- [Stored data entries]:
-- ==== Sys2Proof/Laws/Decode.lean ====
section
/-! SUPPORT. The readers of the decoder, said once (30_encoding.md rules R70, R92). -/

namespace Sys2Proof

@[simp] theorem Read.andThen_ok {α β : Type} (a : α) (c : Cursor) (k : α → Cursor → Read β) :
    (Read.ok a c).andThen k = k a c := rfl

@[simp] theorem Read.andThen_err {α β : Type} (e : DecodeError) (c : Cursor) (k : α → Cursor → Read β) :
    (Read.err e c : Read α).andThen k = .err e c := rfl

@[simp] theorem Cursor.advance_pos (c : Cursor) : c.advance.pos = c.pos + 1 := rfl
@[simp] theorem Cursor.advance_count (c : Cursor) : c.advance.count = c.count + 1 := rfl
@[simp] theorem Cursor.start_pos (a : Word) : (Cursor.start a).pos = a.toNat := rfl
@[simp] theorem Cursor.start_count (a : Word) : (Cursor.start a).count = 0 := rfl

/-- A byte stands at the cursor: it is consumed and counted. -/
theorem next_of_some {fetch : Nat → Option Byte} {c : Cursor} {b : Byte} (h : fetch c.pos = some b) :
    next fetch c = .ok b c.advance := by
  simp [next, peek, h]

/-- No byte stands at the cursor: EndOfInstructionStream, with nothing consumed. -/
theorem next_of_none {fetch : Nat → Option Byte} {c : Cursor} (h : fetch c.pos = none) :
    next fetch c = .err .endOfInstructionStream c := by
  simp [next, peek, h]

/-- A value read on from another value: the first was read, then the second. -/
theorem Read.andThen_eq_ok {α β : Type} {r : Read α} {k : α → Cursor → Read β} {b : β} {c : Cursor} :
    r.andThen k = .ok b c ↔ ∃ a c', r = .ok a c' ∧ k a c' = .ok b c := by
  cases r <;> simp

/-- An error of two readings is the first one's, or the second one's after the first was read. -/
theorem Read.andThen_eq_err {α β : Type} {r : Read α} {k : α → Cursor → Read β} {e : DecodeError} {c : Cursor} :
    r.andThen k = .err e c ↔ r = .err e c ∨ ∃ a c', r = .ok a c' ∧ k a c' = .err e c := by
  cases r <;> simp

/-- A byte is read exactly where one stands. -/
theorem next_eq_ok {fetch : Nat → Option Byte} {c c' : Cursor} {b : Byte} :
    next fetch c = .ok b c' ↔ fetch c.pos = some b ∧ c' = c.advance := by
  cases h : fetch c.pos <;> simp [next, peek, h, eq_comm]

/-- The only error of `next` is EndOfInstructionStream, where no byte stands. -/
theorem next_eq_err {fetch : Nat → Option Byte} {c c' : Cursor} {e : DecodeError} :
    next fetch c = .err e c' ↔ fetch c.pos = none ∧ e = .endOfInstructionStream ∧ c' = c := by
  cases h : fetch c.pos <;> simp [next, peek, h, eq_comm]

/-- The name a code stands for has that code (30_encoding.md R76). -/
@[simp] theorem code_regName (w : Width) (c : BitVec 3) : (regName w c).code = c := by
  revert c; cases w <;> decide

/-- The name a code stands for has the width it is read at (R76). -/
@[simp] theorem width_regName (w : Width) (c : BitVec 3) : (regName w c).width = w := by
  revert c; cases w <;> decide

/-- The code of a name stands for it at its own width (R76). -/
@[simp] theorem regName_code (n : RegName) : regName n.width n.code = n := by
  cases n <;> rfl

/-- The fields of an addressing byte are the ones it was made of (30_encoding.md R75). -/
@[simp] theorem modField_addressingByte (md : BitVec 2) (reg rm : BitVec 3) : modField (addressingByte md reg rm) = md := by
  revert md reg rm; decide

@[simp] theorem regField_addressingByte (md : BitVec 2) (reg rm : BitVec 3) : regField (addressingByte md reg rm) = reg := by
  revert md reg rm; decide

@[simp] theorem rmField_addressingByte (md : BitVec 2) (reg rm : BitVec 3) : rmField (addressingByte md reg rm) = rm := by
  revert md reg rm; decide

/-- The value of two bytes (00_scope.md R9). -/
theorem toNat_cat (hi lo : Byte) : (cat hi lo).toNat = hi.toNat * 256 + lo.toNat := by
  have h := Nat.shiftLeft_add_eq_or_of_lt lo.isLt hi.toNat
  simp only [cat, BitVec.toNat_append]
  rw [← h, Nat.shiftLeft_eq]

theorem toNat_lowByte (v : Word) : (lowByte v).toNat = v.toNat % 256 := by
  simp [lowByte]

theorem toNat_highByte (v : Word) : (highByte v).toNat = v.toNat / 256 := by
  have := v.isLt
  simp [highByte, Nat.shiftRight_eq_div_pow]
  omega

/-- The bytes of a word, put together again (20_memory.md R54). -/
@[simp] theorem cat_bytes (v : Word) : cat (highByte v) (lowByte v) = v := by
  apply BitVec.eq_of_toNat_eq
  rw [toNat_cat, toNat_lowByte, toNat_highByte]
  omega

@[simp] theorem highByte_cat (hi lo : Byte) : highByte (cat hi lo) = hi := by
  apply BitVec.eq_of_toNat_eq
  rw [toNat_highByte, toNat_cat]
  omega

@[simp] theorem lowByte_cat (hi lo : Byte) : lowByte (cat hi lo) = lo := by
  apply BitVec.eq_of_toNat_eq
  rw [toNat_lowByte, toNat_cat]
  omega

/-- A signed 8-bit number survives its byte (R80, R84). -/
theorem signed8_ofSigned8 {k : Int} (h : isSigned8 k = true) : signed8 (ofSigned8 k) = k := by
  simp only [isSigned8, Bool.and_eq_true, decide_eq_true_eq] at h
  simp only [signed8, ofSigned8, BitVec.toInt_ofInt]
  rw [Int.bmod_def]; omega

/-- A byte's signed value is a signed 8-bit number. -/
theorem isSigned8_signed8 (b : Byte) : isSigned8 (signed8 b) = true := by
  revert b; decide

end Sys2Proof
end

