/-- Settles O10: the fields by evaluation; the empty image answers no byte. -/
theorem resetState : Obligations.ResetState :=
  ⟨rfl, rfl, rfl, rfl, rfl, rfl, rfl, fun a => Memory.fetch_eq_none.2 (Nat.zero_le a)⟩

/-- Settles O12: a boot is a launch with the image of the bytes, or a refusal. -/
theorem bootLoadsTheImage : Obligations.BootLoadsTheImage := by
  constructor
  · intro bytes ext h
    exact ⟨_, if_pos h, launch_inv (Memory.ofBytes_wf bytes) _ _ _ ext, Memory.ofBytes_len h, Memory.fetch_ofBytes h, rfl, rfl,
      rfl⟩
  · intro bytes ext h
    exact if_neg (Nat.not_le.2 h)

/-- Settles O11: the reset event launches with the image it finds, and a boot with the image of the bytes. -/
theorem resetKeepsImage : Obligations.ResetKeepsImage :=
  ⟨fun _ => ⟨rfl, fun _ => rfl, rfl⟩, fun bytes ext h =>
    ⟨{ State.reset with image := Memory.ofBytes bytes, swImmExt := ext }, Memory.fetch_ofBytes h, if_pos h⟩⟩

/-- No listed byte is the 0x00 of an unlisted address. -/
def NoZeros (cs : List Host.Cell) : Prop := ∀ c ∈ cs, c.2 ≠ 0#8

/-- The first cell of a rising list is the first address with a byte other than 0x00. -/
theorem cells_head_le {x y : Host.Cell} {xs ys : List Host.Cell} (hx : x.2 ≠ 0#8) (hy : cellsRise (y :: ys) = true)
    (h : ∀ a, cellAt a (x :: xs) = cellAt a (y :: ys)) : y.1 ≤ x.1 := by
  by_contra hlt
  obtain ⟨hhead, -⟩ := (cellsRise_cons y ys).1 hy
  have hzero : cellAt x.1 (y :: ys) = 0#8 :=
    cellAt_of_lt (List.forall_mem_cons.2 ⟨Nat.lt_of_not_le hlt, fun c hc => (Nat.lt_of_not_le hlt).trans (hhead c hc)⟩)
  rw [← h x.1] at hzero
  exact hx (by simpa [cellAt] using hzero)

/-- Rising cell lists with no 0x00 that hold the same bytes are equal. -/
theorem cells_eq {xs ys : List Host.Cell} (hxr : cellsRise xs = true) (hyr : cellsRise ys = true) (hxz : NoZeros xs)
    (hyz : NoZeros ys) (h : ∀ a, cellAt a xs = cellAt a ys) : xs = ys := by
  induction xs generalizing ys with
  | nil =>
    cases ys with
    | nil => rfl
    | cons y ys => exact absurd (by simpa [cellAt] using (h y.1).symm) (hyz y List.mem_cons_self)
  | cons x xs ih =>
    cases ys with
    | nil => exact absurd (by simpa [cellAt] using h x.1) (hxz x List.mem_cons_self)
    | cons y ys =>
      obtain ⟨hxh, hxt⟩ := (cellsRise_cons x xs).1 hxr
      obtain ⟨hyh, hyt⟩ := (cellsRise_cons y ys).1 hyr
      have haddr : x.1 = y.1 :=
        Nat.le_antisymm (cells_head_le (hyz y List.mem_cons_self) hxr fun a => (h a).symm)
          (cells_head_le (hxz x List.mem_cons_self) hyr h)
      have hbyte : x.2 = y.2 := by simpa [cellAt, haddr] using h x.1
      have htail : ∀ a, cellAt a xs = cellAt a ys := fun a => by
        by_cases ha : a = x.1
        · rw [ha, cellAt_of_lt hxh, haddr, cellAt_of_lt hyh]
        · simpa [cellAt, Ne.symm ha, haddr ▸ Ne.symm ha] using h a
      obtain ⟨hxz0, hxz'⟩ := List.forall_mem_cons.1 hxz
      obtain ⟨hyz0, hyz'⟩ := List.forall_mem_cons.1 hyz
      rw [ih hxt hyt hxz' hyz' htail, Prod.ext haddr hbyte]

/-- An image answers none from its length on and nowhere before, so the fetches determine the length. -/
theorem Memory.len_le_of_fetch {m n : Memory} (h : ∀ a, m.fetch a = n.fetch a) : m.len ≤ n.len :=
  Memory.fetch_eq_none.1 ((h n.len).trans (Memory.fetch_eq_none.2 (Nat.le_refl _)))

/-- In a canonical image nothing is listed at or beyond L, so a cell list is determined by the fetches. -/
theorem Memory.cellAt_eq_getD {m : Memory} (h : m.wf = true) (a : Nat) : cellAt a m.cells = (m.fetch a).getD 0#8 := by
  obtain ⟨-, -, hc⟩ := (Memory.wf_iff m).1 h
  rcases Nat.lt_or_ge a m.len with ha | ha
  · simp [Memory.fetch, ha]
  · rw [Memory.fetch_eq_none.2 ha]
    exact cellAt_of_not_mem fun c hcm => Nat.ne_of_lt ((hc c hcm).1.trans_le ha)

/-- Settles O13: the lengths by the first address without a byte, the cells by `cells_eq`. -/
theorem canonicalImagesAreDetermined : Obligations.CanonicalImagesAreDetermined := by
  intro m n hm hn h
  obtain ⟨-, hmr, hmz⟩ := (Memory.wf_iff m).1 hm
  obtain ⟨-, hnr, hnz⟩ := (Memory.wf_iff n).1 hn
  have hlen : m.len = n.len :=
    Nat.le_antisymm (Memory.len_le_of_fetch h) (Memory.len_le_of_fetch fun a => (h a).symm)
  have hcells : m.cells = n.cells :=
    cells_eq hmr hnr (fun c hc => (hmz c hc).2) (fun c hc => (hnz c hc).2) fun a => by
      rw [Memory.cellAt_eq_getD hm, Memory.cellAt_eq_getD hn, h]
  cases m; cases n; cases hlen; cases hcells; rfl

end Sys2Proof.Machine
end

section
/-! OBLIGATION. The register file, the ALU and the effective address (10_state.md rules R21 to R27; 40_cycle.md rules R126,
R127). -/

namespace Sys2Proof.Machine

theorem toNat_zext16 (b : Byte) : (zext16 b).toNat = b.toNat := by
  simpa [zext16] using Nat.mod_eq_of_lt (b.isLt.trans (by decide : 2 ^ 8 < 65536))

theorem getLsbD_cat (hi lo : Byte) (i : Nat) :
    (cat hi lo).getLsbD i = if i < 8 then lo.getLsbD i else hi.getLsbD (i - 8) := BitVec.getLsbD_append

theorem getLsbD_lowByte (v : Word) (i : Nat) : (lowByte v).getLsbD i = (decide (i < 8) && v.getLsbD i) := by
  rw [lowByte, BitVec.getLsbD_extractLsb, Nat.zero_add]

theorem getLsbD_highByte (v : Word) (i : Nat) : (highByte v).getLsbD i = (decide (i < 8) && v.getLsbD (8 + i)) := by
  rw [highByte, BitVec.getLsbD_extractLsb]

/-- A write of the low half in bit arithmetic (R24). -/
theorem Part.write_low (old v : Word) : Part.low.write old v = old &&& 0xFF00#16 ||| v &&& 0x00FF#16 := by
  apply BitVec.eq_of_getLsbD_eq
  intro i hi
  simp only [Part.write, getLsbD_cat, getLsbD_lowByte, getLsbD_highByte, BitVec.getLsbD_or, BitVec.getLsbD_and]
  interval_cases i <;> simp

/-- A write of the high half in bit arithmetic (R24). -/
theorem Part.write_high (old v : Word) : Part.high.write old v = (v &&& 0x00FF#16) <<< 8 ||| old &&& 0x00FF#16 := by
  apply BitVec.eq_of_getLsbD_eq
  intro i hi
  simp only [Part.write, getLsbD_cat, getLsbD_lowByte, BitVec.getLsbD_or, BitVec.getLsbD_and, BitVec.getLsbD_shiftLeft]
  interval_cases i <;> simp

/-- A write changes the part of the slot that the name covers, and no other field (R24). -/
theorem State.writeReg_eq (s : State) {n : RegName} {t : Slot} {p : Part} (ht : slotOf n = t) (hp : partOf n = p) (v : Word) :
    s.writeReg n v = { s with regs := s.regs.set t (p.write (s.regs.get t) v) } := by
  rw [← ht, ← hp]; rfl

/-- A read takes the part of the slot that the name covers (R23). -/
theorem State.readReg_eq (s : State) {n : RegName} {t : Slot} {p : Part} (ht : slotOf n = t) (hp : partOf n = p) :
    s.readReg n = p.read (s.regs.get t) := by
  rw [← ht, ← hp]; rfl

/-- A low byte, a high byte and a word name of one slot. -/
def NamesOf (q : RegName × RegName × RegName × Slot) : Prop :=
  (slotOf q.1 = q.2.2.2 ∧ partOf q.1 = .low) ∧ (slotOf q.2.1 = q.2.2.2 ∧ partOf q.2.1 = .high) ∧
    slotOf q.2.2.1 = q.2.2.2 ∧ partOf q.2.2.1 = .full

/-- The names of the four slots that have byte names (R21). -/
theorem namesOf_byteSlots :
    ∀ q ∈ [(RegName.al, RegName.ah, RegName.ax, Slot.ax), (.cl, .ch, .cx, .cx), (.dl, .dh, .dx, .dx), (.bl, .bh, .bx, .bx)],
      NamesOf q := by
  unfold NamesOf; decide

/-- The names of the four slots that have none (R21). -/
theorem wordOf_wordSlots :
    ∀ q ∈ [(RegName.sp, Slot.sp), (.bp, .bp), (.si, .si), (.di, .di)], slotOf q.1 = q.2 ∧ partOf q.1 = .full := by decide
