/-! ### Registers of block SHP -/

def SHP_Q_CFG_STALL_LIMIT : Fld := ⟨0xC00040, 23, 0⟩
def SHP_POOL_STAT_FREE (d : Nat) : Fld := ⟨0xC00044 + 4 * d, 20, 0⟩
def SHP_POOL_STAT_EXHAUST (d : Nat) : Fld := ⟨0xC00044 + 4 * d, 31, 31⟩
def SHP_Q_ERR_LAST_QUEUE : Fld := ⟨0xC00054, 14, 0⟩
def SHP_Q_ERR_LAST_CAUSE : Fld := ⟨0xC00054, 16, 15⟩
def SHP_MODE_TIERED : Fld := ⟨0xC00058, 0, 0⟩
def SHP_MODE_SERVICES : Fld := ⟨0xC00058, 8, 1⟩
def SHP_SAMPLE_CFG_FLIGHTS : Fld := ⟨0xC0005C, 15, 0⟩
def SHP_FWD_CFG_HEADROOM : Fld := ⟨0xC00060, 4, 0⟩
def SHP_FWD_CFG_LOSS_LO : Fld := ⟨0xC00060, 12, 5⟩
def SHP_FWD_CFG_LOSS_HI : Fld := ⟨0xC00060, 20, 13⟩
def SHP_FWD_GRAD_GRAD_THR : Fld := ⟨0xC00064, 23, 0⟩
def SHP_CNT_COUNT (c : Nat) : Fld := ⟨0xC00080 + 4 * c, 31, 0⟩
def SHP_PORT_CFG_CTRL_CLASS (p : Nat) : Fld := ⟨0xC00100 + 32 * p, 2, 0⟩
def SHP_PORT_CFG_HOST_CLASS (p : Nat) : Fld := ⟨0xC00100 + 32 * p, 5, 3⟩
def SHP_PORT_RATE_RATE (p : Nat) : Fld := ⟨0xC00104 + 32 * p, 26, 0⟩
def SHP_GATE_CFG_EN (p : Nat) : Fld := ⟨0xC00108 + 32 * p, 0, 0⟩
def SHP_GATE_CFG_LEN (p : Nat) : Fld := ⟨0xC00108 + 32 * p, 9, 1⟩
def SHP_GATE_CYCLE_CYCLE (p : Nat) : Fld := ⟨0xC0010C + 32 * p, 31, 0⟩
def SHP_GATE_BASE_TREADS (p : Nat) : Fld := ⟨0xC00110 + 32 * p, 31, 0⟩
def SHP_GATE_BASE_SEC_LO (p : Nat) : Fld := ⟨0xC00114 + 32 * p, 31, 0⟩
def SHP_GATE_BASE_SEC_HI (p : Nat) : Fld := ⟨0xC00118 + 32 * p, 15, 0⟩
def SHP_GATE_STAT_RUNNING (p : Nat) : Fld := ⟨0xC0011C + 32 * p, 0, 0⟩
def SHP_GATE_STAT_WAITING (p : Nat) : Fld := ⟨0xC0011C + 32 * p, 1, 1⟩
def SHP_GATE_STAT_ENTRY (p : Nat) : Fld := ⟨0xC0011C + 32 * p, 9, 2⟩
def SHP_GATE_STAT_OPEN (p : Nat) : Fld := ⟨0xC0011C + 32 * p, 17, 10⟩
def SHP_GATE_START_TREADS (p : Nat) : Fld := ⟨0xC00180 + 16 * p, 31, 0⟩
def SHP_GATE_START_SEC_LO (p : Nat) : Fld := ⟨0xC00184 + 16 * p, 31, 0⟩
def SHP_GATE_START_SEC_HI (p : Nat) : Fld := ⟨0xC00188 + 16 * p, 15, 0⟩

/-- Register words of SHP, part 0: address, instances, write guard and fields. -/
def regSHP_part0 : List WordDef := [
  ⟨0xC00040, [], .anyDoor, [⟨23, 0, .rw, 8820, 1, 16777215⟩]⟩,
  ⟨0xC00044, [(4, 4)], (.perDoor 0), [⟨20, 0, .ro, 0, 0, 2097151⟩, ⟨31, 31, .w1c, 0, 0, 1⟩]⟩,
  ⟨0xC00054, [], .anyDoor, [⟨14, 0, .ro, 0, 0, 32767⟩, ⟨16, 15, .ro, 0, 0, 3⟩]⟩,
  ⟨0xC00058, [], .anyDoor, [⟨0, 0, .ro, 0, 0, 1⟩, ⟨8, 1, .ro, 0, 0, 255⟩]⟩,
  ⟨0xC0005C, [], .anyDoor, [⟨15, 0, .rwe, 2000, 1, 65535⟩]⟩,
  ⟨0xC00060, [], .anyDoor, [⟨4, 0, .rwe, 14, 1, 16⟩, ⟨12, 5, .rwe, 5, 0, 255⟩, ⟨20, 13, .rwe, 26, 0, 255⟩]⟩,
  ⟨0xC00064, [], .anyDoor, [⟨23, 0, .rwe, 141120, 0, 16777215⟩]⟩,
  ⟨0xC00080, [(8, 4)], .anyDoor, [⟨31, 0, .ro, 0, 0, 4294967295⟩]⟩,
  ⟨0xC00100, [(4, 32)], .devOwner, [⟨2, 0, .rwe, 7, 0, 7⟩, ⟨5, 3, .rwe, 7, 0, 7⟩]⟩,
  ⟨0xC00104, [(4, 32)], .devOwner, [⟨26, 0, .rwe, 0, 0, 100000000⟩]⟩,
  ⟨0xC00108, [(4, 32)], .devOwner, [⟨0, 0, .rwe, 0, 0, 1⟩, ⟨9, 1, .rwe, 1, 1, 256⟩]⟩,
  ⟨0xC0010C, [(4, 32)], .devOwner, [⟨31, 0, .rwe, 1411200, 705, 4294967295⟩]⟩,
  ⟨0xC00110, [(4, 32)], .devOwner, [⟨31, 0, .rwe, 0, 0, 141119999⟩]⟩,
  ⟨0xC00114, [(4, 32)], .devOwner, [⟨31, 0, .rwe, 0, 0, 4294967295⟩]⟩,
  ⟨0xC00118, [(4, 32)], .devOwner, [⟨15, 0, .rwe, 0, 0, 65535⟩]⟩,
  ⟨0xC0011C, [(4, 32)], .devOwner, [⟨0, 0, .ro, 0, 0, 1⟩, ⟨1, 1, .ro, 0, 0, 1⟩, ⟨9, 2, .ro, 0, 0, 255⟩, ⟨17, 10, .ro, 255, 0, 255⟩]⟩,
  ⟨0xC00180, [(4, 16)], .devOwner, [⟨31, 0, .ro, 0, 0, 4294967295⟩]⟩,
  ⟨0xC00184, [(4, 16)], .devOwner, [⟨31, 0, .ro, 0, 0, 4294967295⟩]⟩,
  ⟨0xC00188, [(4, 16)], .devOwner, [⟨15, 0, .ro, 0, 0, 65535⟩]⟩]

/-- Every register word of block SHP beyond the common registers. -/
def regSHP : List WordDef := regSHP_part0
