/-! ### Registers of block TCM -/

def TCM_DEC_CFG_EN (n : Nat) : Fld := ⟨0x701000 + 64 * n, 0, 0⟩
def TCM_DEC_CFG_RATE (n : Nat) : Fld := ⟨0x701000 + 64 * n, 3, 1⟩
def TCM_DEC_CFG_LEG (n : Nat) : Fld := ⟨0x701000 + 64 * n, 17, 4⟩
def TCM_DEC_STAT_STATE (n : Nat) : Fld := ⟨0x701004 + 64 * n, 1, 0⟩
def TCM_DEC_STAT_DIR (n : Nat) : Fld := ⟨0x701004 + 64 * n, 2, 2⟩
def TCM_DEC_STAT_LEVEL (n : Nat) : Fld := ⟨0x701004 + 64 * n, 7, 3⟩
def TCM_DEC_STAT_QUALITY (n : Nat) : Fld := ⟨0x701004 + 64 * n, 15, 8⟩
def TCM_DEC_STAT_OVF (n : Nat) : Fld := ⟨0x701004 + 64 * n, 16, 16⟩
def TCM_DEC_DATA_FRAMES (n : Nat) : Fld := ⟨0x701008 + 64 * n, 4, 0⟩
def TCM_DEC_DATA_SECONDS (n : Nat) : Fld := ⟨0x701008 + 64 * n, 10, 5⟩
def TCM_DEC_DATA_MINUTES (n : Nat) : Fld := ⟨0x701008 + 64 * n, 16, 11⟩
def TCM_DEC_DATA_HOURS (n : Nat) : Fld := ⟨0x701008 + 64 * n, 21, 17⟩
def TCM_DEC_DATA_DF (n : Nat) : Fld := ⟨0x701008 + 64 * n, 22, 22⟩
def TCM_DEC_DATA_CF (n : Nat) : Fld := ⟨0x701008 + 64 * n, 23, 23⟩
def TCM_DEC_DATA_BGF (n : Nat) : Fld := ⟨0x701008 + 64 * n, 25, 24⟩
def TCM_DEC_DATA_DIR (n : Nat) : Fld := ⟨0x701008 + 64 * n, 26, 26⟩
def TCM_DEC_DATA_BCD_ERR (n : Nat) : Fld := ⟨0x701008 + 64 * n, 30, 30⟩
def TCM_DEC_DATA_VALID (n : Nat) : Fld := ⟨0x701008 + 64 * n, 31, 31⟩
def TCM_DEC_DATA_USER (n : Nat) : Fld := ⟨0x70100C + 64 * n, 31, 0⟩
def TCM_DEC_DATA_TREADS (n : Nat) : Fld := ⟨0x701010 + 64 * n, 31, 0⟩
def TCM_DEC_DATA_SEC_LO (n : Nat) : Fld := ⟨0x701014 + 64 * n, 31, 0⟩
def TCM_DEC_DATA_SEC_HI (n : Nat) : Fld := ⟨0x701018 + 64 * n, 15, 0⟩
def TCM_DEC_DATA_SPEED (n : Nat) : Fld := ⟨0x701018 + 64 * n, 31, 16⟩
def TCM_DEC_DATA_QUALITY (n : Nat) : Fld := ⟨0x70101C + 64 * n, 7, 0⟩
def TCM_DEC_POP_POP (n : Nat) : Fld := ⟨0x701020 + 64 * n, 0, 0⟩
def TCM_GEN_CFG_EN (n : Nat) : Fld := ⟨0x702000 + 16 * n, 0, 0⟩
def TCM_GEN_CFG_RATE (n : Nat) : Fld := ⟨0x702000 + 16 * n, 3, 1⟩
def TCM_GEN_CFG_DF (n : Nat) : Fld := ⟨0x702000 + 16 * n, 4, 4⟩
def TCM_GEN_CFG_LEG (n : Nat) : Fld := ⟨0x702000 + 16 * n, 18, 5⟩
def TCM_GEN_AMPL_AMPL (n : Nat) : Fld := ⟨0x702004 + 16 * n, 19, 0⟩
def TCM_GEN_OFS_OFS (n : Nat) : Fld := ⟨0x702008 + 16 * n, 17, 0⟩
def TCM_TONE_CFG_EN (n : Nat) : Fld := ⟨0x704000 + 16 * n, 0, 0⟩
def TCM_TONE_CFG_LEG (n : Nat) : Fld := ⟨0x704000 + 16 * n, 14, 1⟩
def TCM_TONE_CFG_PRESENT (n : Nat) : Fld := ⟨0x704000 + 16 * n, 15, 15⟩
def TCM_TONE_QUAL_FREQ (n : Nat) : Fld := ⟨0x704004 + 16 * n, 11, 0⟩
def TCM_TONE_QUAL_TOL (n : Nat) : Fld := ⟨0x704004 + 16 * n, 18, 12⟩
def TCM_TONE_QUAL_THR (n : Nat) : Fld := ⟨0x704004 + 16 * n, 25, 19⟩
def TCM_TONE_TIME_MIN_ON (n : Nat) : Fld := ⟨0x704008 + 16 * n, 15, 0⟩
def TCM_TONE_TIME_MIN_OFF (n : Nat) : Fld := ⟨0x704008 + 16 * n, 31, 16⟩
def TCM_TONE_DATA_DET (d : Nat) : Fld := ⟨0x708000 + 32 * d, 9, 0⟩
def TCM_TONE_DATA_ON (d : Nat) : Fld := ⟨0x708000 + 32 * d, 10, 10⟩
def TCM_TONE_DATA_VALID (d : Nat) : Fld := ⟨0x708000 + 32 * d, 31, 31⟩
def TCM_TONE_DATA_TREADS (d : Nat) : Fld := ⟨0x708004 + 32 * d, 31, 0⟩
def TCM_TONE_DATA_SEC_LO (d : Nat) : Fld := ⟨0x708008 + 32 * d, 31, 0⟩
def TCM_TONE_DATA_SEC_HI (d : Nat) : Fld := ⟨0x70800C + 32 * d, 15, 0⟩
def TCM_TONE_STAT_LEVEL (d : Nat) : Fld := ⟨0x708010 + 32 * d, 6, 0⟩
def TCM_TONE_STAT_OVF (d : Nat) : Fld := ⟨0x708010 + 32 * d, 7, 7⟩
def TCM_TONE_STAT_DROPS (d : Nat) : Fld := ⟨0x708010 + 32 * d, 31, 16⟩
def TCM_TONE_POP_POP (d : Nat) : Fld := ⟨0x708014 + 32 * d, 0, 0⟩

- [TASK PROMPT]: Work out how many lines in the data contain "fetches" and state that number with nothing added.

- [FINAL ANSWER]: 2